現在的問題是，當您的p值不顯著時，您將無法始終確定是否可能錯過了效果(例如，由于觀察或預算有限，樣本量較小)還是您的數據確實暗示了沒有效果。實際上，大多數科學研究都有統計能力的問題，因為它們的觀察力有限(由于實驗限制，預算，時間，出版時間壓力等)。

Since the reality of data in research is a rather low sample size, you still might want to draw meaningful conclusions from non significant results based on low sample sizes.

由于研究中數據的真實性相當低，因此您可能仍想根據低樣本量從不重要的結果中得出有意義的結論。

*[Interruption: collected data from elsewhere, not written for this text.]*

/-- A fabric port (R393 to R430). -/
structure PortSt where
  /-- ENABLE; R426; reset table. -/
  enable : Bool := true
  /-- MIN_WIDTH, 4 bits; R426; reset table. -/
  minWidth : Nat := 8
  /-- STATE, 3 bits; R412; reset 0. -/
  state : Nat := 0
  /-- CAUSE, 4 bits; R426; reset 0. -/
  cause : Nat := 0
  /-- RX_MASK and TX_MASK, 8 bits each; R426; reset 0. -/
  rxMask : Byte := 0
  txMask : Byte := 0
  /-- lanes that the last training converged on; R413; reset 0. -/
  trained : Byte := 0
  /-- LEVEL, 8 bits; R426; reset 0. -/
  level : Nat := 0
  /-- PARTNER, 16 bits, and PARTNER_PORT, 5 bits; R426; reset 0. -/
  partner : W16 := 0
  partnerPort : Nat := 0
  /-- RETRAINS, 8 bits; R426; reset 0. -/
  retrains : Nat := 0
  /-- SEQ of the next new packet, 16 bits; R399; reset 0. -/
  txSeq : Nat := 0
  /-- replay buffer of 256 KiB, oldest first; R399; reset empty. -/
  replay : List Held := []
  /-- position in the replay buffer from which a replay runs; R402; reset none. -/
  replaying : Option Nat := none
  /-- E, 16 bits; R400; reset 0. -/
  e : Nat := 0
  /-- NAK episode: time of the last NAK; R400; reset none. -/
  nakAt : Option Nat := none
  /-- packets accepted since the last ACK and the time of the first; R401; reset 0. -/
  unacked : Nat := 0
  firstUnacked : Nat := 0
  /-- times of NAKs within 1 ms; R404; reset empty. -/
  nakTimes : List Nat := []
  /-- control messages waiting, in order of arrival; R406; reset empty. -/
  ctrl : List CtrlMsg := []
  /-- loose queues by pair 2 × (class − 1) + VC; R408; reset empty. -/
  loose : Tbl (List Packet) := []
  /-- scheduled packets displaced by a wheel switch; R444; reset empty. -/
  displaced : List Packet := []
  /-- credits held, by pair; R409; reset 0. -/
  credits : Tbl Nat := []
  /-- grants given to the partner, by pair, in packets; R409; reset table. -/
  grants : Tbl Nat := []
  /-- loose buffers occupied, by pair; R408; reset 0. -/
  occupied : Tbl Nat := []
  /-- frees that return no credit after a retrain, by pair; R411; reset 0. -/
  noReturn : Tbl Nat := []
  /-- pair served last; R409; reset 7. -/
  lastPair : Nat := 7
  /-- time since which a pair has been starved; R411; reset none. -/
  starved : Tbl Nat := []
  /-- partner's PARAM as last received (words), identical ones counted, own SEEN sent, PARAMs sent with SEEN, PARAMs with
  SEEN received; R414; reset 0. -/
  param : Option (W32 × W32 × W32) := none
  same : Nat := 0
  seenSent : Nat := 0
  seenGot : Bool := false
  /-- time of the last training progress in ns, and of the retrain's start; R413; reset 0. -/
  progress : Nat := 0
  retrainAt : Nat := 0
  /-- causes of the retrain under way, by bit; R418; reset 0. -/
  causes : Nat := 0
  /-- whether PARAM runs inside a retrain; R418; reset false. -/
  inRetrain : Bool := false
  /-- times of retrains with cause 7; R430; reset empty. -/
  violations : List Nat := []
  /-- last TRIM CMD_ID sent, TRIMs not yet answered by a SWITCH, oldest first, and the last one answered; last CMD_ID applied as
  sender; R420, R422; reset 0, empty, none. -/
  trimId : Nat := 0
  trims : List (Nat × Byte) := []
  switched : Option (Nat × Byte) := none
  appliedId : Option Nat := none
  /-- SWITCH under way as sender: mask, CMD_ID, COUNT next; R420; reset none. -/
  switching : Option (Byte × Nat × Nat) := none
  nextTrim : Option (Byte × Nat) := none
  /-- times at which lanes out of the mask locked error-free; R421; reset empty. -/
  restore : Tbl Nat := []
  /-- HEARTBEAT COUNT, 16 bits; R423; reset 0. -/
  hbCount : Nat := 0
  /-- misses in a row; R423; reset 0. -/
  hbMiss : Nat := 0
  /-- 10 µs interval of the last heartbeat sent, and the last one that had a heartbeat or was counted a miss; R423;
  reset 0. -/
  hbAt : Nat := 0
  hbJudged : Nat := 0
  /-- XID of the last TIME_REQ, 8 bits, and the one outstanding; R424; reset 0, none. -/
  xid : Nat := 0
  xidOut : Option Nat := none
  /-- uncorrectable FEC codewords within 1 ms, by lane: times in ns and numbers; R416; reset empty. -/
  fecTimes : Tbl (List (Nat × Nat)) := []
  /-- kept out of flows and routing by FABRIC_CABLING; R436; reset false. -/
  miscabled : Bool := false
  /-- PLACE as given in the PARAM of the last training; R433; reset 0. -/
  ownAddr : W16 := 0
  /-- wheel slot next; R395, R444; reset 0. -/
  slot : Nat := 0
  /-- packets dropped on the port by LINK_DROP injections; R487; reset none (end time). -/
  dropUntil : Option Nat := none
  counters : PortCounters := {}
deriving DecidableEq, Repr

Here, Bayesian statistics could help you make one more step with your data ;)

在這里，貝葉斯統計信息可以幫助您在數據處理方面邁出新一步；)

Stay tuned for the following post where I explore the Titanic and Boston data sets to demonstrate how Bayesian statistics can be useful in such cases!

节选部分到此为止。